▶ What you need to do
The stretch from the line with "decide ((s.txStream n).state = .disabled)" through the line with "let w := w32 (on.length" in the records below: write it out exactly, and nothing else.
---------- Records supplied
/-! ## STX_ENABLE, STX_DISABLE (R513, R514, R518, R519) -/

/-- `STX_ENABLE`, checks of the packet alone (R518). -/
def badStxEnable (x : Bool) (p : List Word) : Option Nat := badRange 10 x p

/-- Stream `n` cannot be enabled against the configuration in force (R518). -/
def State.txUnfit (s : State) (n : Nat) : Bool :=
  match tget s.stx.streams n with
  | none => true
  | some t =>
    let tpl := fun p => tget s.stx.templates (t.slot n p)
    decide (t.rate ≠ s.rateCode) || decide (t.s16 ≠ s.s16) || txTemplateBad t tpl || s.txTooLong t tpl

/-- The first sequence number of an enable: the template's, or of Course Time (R493). -/
def State.txFirstSeq (s : State) (n : Nat) : Nat :=
  match s.txTemplate n (s.txStream n).firstPort with
  | none => 0
  | some h => if h.randSeq then s.ntu.course % (if h.kind = 2 then 256 else 65536) else h.seq

/-- An enable of stream `n`; a store that still serves is kept (R430, R451, R493, R514). -/
def txEnable (s : State) (n : Nat) (t : TxStream) : TxStream :=
  { t with state := .enabled, enableWait := some s.boundaryWait, stopWait := none, dropStore := false, acc := none,
           seq := s.txFirstSeq n, mr := !t.mr, lfsr := 1 + n }

/-- Stream `n` is idle: DISABLED or SERVING. -/
def State.txIdle (s : State) (n : Nat) : Bool :=
  decide ((s.txStream n).state = .disabled) || decide ((s.txStream n).state = .serving)

/-- `STX_ENABLE` at its commit point (R514, R518). -/
def commitStxEnable (x : Bool) (p : List Word) (s : State) : State × Res :=
  let ns := namedStreams x p
  if ns.any s.txUnfit then (s, .fail .badParam 1)
  else if ns.any fun n => decide ((s.txStream n).state = .stopping) then (s, .start (.txAt ns))
  else
    let on := ns.filter s.txIdle
    let w := w32 (on.length + 2 ^ 10 * (ns.length - on.length))
    if on = [] then let (v, s1) := s.takeWord; (s1, .ok [w, v])
    else (on.foldl (fun s n => s.onTx n (txEnable s n)) s, .later .boundary [w] true)

/-- `STX_DISABLE`, checks of the packet alone (R519). -/
def badStxDisable (x : Bool) (p : List Word) : Option Nat := badRange 11 x p

/-- Disable one transmit stream; the flag says whether a disable started (R513). -/
def State.txDisable (s : State) (drop : Bool) (n : Nat) : State × Bool :=
  if (s.txStream n).state = .enabled then
    (s.onTx n fun t => { t with state := .stopping, stopWait := some s.boundaryWait, dropStore := drop }, true)
  else (s, false)

/-- `STX_DISABLE` at its commit point (R514, R519). -/
def commitStxDisable (x : Bool) (p : List Word) (s : State) : State × Res :=
  let ns := namedStreams x p
  let drop := x && bitOf (p.getD 1 0) 10
  if ns.any fun n => !(thas s.stx.streams n) then (s, .fail .badParam 1)
  else
    let run := ns.foldl (fun (a : State × List Nat) n =>
      let (s1, off) := a.1.txDisable drop n
      (s1, if off then a.2 ++ [n] else a.2)) (s, [])
    let w := w32 (run.2.length + 2 ^ 10 * (ns.length - run.2.length))
    if run.2 = [] then let (v, s1) := s.takeWord; (s1, .ok [w, v])
    else (run.1, .later (.txIdle run.2) [w] true)

/-- Every transmit stream is disabled (R100, R514). -/
def stxDisableAll (s : State) : State := (s.stx.streams.map Prod.fst).foldl (fun s n => (s.txDisable false n).1) s

/-! ## STX_QUERY, STX_TEMPLATE (R520, R521) -/

/-- STX_STREAM_STATUS (R523). -/
def State.txStatusWord (s : State) (n : Nat) : Word :=
  match tget s.stx.streams n with
  | none => 0
  | some t => w32 (stxStateCode t.state + 2 ^ 3 * b2n (decide (0 < t.window)) + 2 ^ 4 * t.cls + 2 ^ 5 * t.format
      + 2 ^ 8 * t.chans + 2 ^ 15 * t.ptime + 2 ^ 23 * t.window)

/-- STX_STREAM_HELD (R501, R523). -/
def State.txHeldWord (s : State) (n : Nat) : Word :=
  let t := s.txStream n
  w32 (t.store.length + 2 ^ 16 * (match t.store.getLast? with
    | some b => blockSeq (if t.s16 then 16 else 8) b.stroke
    | none => 0))

/-- Definition word `i` as in force: PORTS are those of STX_STREAM_CTRL (R520). -/
def TxStream.inForce (t : TxStream) (i : Nat) : Word := if i = 1 then withField (t.word 1) 20 19 t.ports else t.word i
--------------------
▶ Answer below
  decide ((s.txStream n).state = .disabled) || decide ((s.txStream n).state = .serving)

/-- `STX_ENABLE` at its commit point (R514, R518). -/
def commitStxEnable (x : Bool) (p : List Word) (s : State) : State × Res :=
  let ns := namedStreams x p
  if ns.any s.txUnfit then (s, .fail .badParam 1)
  else if ns.any fun n => decide ((s.txStream n).state = .stopping) then (s, .start (.txAt ns))
  else
    let on := ns.filter s.txIdle
    let w := w32 (on.length + 2 ^ 10 * (ns.length - on.length))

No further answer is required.